Коултон тем временем просунул плоский конец монтажки между рамой и дверью и стал осторожно пошевеливать ее взад и вперед. Местами «сросшийся» металл разъединился, однако дверь все равно не подавалась. Коултон принялся терпеливо работать монтажкой, медленно двигаясь кверху вдоль всей спайки. Минут двадцать он методично ее разъединял и сверху, и снизу, по всей длине рамы, пока не сумел расклинить створку. Тогда Коултон отложил монтажку в сторону и руками в рабочих перчатках с усилием открыл дверь.
В этот момент со склона холма донесся приближающийся собачий лай, и, обернувшись, Либби увидела, как Келси и Сэйдж несутся к ним.
– Потом я вообще сниму на замену весь этот дверной блок, но сейчас уже можно войти внутрь. Элайна, я бы пропустил вас первой, но будет лучше, если я проверю, нет ли там змей или еще каких опасностей.
– Да уж, проверь, пожалуйста, – согласилась Элайна.
– Не могу сказать, чтобы я сам был любителем змей, – усмехнулся Коултон, – но тут уж ничего не остается.
Элайна смешливо фыркнула.
– Если б не ты, Вудмонт давно превратился бы в руины.
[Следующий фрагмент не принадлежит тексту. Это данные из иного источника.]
-- ==== Sys2Proof/Laws/Modes.lean ====
section
/-! SUPPORT. What the cipher modes compute on block strings, and what their bodies write into BUF. The lemmas that need the
cipher to be invertible (spec/40_block_cipher.md R100) take it as a hypothesis. -/

namespace Sys2Proof.Machine

/-! ### CBC -/

@[simp] theorem length_cbcEncrypt (k : Key) (p : Block) (xs : List Block) : (cbcEncrypt k p xs).length = xs.length := by
  induction xs generalizing p with
  | nil => rfl
  | cons x xs ih => simp [cbcEncrypt, ih]

@[simp] theorem length_cbcDecrypt (k : Key) (p : Block) (cs : List Block) : (cbcDecrypt k p cs).length = cs.length := by
  induction cs generalizing p with
  | nil => rfl
  | cons c cs ih => simp [cbcDecrypt, ih]

theorem getElem_cbcEncrypt_zero (k : Key) (p : Block) (xs : List Block) (h : 0 < xs.length) :
    (cbcEncrypt k p xs)[0]'(by simpa using h) = encrypt k (xs[0] ^^^ p) := by
  cases xs with
  | nil => simp at h
  | cons x xs => rfl

theorem getElem_cbcEncrypt_succ (k : Key) (p : Block) (xs : List Block) (j : Nat) (h : j + 1 < xs.length) :
    (cbcEncrypt k p xs)[j + 1]'(by simpa using h)
      = encrypt k (xs[j + 1] ^^^ (cbcEncrypt k p xs)[j]'(by simp; omega)) := by
  induction xs generalizing p j with
  | nil => simp at h
  | cons x xs ih =>
    simp only [List.length_cons] at h
    cases j with
    | zero => simpa [cbcEncrypt] using getElem_cbcEncrypt_zero k _ xs (by omega)
    | succ j => simpa [cbcEncrypt] using ih (encrypt k (x ^^^ p)) j (by omega)

theorem getElem_cbcDecrypt_zero (k : Key) (p : Block) (cs : List Block) (h : 0 < cs.length) :
    (cbcDecrypt k p cs)[0]'(by simpa using h) = decrypt k cs[0] ^^^ p := by
  cases cs with
  | nil => simp at h
  | cons c cs => rfl

theorem getElem_cbcDecrypt_succ (k : Key) (p : Block) (cs : List Block) (j : Nat) (h : j + 1 < cs.length) :
    (cbcDecrypt k p cs)[j + 1]'(by simpa using h) = decrypt k cs[j + 1] ^^^ cs[j] := by
  induction cs generalizing p j with
  | nil => simp at h
  | cons c cs ih =>
    simp only [List.length_cons] at h
    cases j with
    | zero => simpa [cbcDecrypt] using getElem_cbcDecrypt_zero k c cs (by omega)
    | succ j => simpa [cbcDecrypt] using ih c j (by omega)

theorem cbcDecrypt_cbcEncrypt {k : Key} (hk : ∀ x, decrypt k (encrypt k x) = x) (p : Block) (xs : List Block) :
    cbcDecrypt k p (cbcEncrypt k p xs) = xs := by
  induction xs generalizing p with
  | nil => rfl
  | cons x xs ih => simp [cbcEncrypt, cbcDecrypt, hk, ih]

theorem cbcEncrypt_cbcDecrypt {k : Key} (hk : ∀ y, encrypt k (decrypt k y) = y) (p : Block) (cs : List Block) :
    cbcEncrypt k p (cbcDecrypt k p cs) = cs := by
  induction cs generalizing p with
  | nil => rfl
  | cons c cs ih => simp [cbcEncrypt, cbcDecrypt, hk, ih]

/-! ### CBC-MAC -/

@[simp] theorem macAbsorb_nil (k : Key) (acc : Block) : macAbsorb k acc [] = acc := rfl

@[simp] theorem macAbsorb_cons (k : Key) (acc x : Block) (xs : List Block) :
    macAbsorb k acc (x :: xs) = macAbsorb k (encrypt k (acc ^^^ x)) xs := rfl

theorem macAbsorb_append (k : Key) (acc : Block) (xs ys : List Block) :
    macAbsorb k acc (xs ++ ys) = macAbsorb k (macAbsorb k acc xs) ys := by
  simp [macAbsorb]

@[simp] theorem macUnwind_nil (k : Key) (t : Block) : macUnwind k t [] = t := rfl

@[simp] theorem macUnwind_cons (k : Key) (t x : Block) (xs : List Block) :
    macUnwind k t (x :: xs) = decrypt k (macUnwind k t xs) ^^^ x := rfl

theorem macUnwind_append (k : Key) (t : Block) (xs ys : List Block) :
    macUnwind k t (xs ++ ys) = macUnwind k (macUnwind k t ys) xs := by
  simp [macUnwind]

/-- The walk from a claimed tag ends in `acc` exactly when absorbing the blocks into `acc` gives the claimed tag. -/
theorem macUnwind_eq_iff {k : Key} (hd : ∀ x, decrypt k (encrypt k x) = x) (he : ∀ y, encrypt k (decrypt k y) = y)
    (t acc : Block) (xs : List Block) : macUnwind k t xs = acc ↔ t = macAbsorb k acc xs := by
  induction xs generalizing acc with
  | nil => rfl
  | cons x xs ih =>
    rw [macAbsorb_cons, ← ih, macUnwind_cons]
    constructor
    · rintro rfl
      simp [he]
    · intro h
      rw [h, hd, BitVec.xor_assoc, BitVec.xor_self, BitVec.xor_zero]

/-- The tag of nonempty data is the last block of their CBC encryption. -/
theorem macAbsorb_eq_getLast (k : Key) (p : Block) (xs : List Block) (h : xs ≠ []) :
    macAbsorb k p xs = (cbcEncrypt k p xs).getLast (by cases xs with
      | nil => exact absurd rfl h
      | cons x xs => simp [cbcEncrypt]) := by
  induction xs generalizing p with
  | nil => exact absurd rfl h
  | cons x xs ih =>
    cases xs with
    | nil => simp [cbcEncrypt, BitVec.xor_comm]
    | cons y ys =>
      rw [macAbsorb_cons, ih _ (by simp)]
      simp [cbcEncrypt, BitVec.xor_comm]

/-! ### CTR -/

theorem advance_add (k : Key) (m n : Nat) (c : CtrContext) :
    CtrContext.advance k (m + n) c = CtrContext.advance k n (CtrContext.advance k m c) := by
  induction m generalizing c with
  | zero => simp [CtrContext.advance]
  | succ m ih => rw [Nat.succ_add]; exact ih _

@[simp] theorem length_xorBytes (k : Key) (c : CtrContext) (bs : List Byte) :
    (CtrContext.xorBytes k c bs).length = bs.length := by
  induction bs generalizing c with
  | nil => rfl
  | cons b bs ih => simp [CtrContext.xorBytes, ih]

theorem getElem_xorBytes (k : Key) (c : CtrContext) (bs : List Byte) (i : Nat) (h : i < bs.length) :
    (CtrContext.xorBytes k c bs)[i]'(by simpa using h)
      = bs[i] ^^^ ((CtrContext.advance k i c).refill k).byte := by
  induction bs generalizing c i with
  | nil => simp at h
  | cons b bs ih =>
    cases i with
    | zero => rfl
    | succ i => simpa [CtrContext.xorBytes, CtrContext.advance] using ih _ i (by simpa using h)

theorem refill_unused_pos (k : Key) (c : CtrContext) : 0 < (c.refill k).unused := by
  unfold CtrContext.refill
  split_ifs with h
  · exact Nat.succ_pos _
  · exact Nat.pos_of_ne_zero h

theorem advance_unused_le (k : Key) (n : Nat) {c : CtrContext} (h : c.unused ≤ 16) :
    (CtrContext.advance k n c).unused ≤ 16 := by
  induction n generalizing c with
  | zero => exact h
  | succ n ih =>
    apply ih
    unfold CtrContext.consume CtrContext.refill
    split_ifs <;> (simp_all; try omega)

/-! ### What the bodies write -/

/-- A zero block and then `xs`, written from `a` on. -/
theorem read_zero_and_blocks (m : Memory) {a x : Nat} (xs : List Block) (h : x < a ∨ a + (16 + 16 * xs.length) ≤ x) :
    Memory.read (Memory.writeBlocks (Memory.writeBlock m a 0#128) (a + 16) xs) x = Memory.read m x := by
  rw [read_writeBlocks_outside _ _ (by omega), read_writeBlock, if_neg (by omega)]

theorem readBlock_zero_and_blocks (m : Memory) (a : Nat) (xs : List Block) :
    Memory.readBlock (Memory.writeBlocks (Memory.writeBlock m a 0#128) (a + 16) xs) a = 0#128 := by
  rw [readBlock_congr (m := Memory.writeBlock m a 0#128), readBlock_writeBlock]
  intro i hi
  exact read_writeBlocks_outside _ _ (by omega)

theorem sameOutside_writeBlock (m : Memory) (a : Nat) (b : Block) :
    Memory.SameOutside m (Memory.writeBlock m a b) a 16 := by
  intro x hx
  rw [read_writeBlock, if_neg (by omega)]

theorem sameOutside_writeBytes (m : Memory) (a : Nat) (bs : List Byte) :
    Memory.SameOutside m (Memory.writeBytes m a bs) a bs.length := by
  intro x hx
  rw [read_writeBytes, if_neg (by omega)]

theorem sameOutside_writeLe (m : Memory) (a n v : Nat) :
    Memory.SameOutside m (Memory.writeLe m a n v) a n := by
  intro x hx
  rw [read_writeLe, if_neg (by omega)]

theorem sameOutside_cbcEncBody (s : State) (a l : Nat) :
    Memory.SameOutside s.buf (s.cbcEncBody a l).buf a (16 + l) := by
  intro x hx
  exact read_zero_and_blocks _ _ (by simp; omega)

theorem sameOutside_cbcDecBody (s : State) (a l : Nat) :
    Memory.SameOutside s.buf (s.cbcDecBody a l).buf a (16 + l) := by
  intro x hx
  exact read_zero_and_blocks _ _ (by simp; omega)

theorem readBlock_cbcEncBody (s : State) (a l j : Nat) (h : j < l / 16) :
    Memory.readBlock (s.cbcEncBody a l).buf (a + 16 * (j + 1))
      = (cbcEncrypt s.key 0#128 (Memory.readBlocks s.buf (a + 16) (l / 16)))[j]'(by simpa using h) := by
  have e : a + 16 * (j + 1) = a + 16 + 16 * j := by omega
  rw [e]
  have hb : (s.cbcEncBody a l).buf = Memory.writeBlocks (Memory.writeBlock s.buf a 0#128) (a + 16)
      (cbcEncrypt s.key 0#128 (Memory.readBlocks s.buf (a + 16) (l / 16))) := rfl
  rw [hb, readBlock_writeBlocks _ _ _ _ (by simpa using h)]

theorem readBlock_cbcDecBody (s : State) (a l j : Nat) (h : j < l / 16) :
    Memory.readBlock (s.cbcDecBody a l).buf (a + 16 * (j + 1))
      = (cbcDecrypt s.key 0#128 (Memory.readBlocks s.buf (a + 16) (l / 16)))[j]'(by simpa using h) := by
  have e : a + 16 * (j + 1) = a + 16 + 16 * j := by omega
  rw [e]
  have hb : (s.cbcDecBody a l).buf = Memory.writeBlocks (Memory.writeBlock s.buf a 0#128) (a + 16)
      (cbcDecrypt s.key 0#128 (Memory.readBlocks s.buf (a + 16) (l / 16))) := rfl
  rw [hb, readBlock_writeBlocks _ _ _ _ (by simpa using h)]

/-- The tag slot after a verifier's walk holds the residual, whether or not a step ran. -/
theorem readBlock_macVerifyStep (s : State) (a l : Nat) :
    Memory.readBlock (s.macVerifyStep a l).buf (a + l) = s.macResidual a l := by
  unfold State.macVerifyStep
  split_ifs with h
  · unfold State.macResidual; rw [h]; rfl
  · simp only [readBlock_writeBlock]

theorem sameOutside_macVerifyStep (s : State) (a l : Nat) :
    Memory.SameOutside s.buf (s.macVerifyStep a l).buf (a + l) 16 := by
  intro x hx
  unfold State.macVerifyStep
  split_ifs
  · rfl
  · simp only [sameOutside_writeBlock s.buf (a + l) (s.macResidual a l) x hx]

end Sys2Proof.Machine
end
Либби почувствовала, что Элайну и Коултона связывают теплые товарищеские отношения, настолько близкие к настоящей дружбе, насколько это вообще возможно между хозяином и работником. Но, как бы то ни было, в этом мире всегда будет существовать граница между занимаемыми ими положениями в жизни, сколь бы ни объединяло их взаимное уважение и любовь к земле.
Вытягивая на ходу из кармана маленький фонарик, Коултон вошел в оранжерею. Либби продолжила фотосъемку, жалея про себя, что не прихватила широкоугольный объектив, который больше бы захватывал в кадр жутковатой, сверхъестественной красоты этого места.
Либби прислушалась к ровным, уверенным шагам Коултона, прошедшего вглубь оранжереи. Дневной свет слабо проникал внутрь, не в силах разогнать потемки или царящий в ней запах сырости. Сквозь заросшее мхом и подернутое плесенью стекло Либби едва различала двигающуюся внутри фигуру Коултона.
– А вы когда-нибудь бывали там, внутри, Элайна? – спросила она хозяйку поместья.
– Да, – отозвалась та. – Я частенько ходила туда с бабушкой, когда была еще маленькой. Мы с ней вместе сажали растения, и она даже завела мне собственный маленький садовый дневник, чтобы я могла вести там свои записи, как делала она.
– Если она вела дневники садовода, то у вас, значит, должно быть где-то записано, что именно она здесь выращивала?
– Да, бабушка оставила весьма скрупулезные записи. Первый дневник она завела в 1942 году и затем каждый год заводила новый, вплоть до закрытия этого зимнего сада уже в восьмидесятых. – Элайна окинула взглядом оранжерею, словно могла увидеть в ее непроглядном стекле печальные отражения своих потерь и сожалений.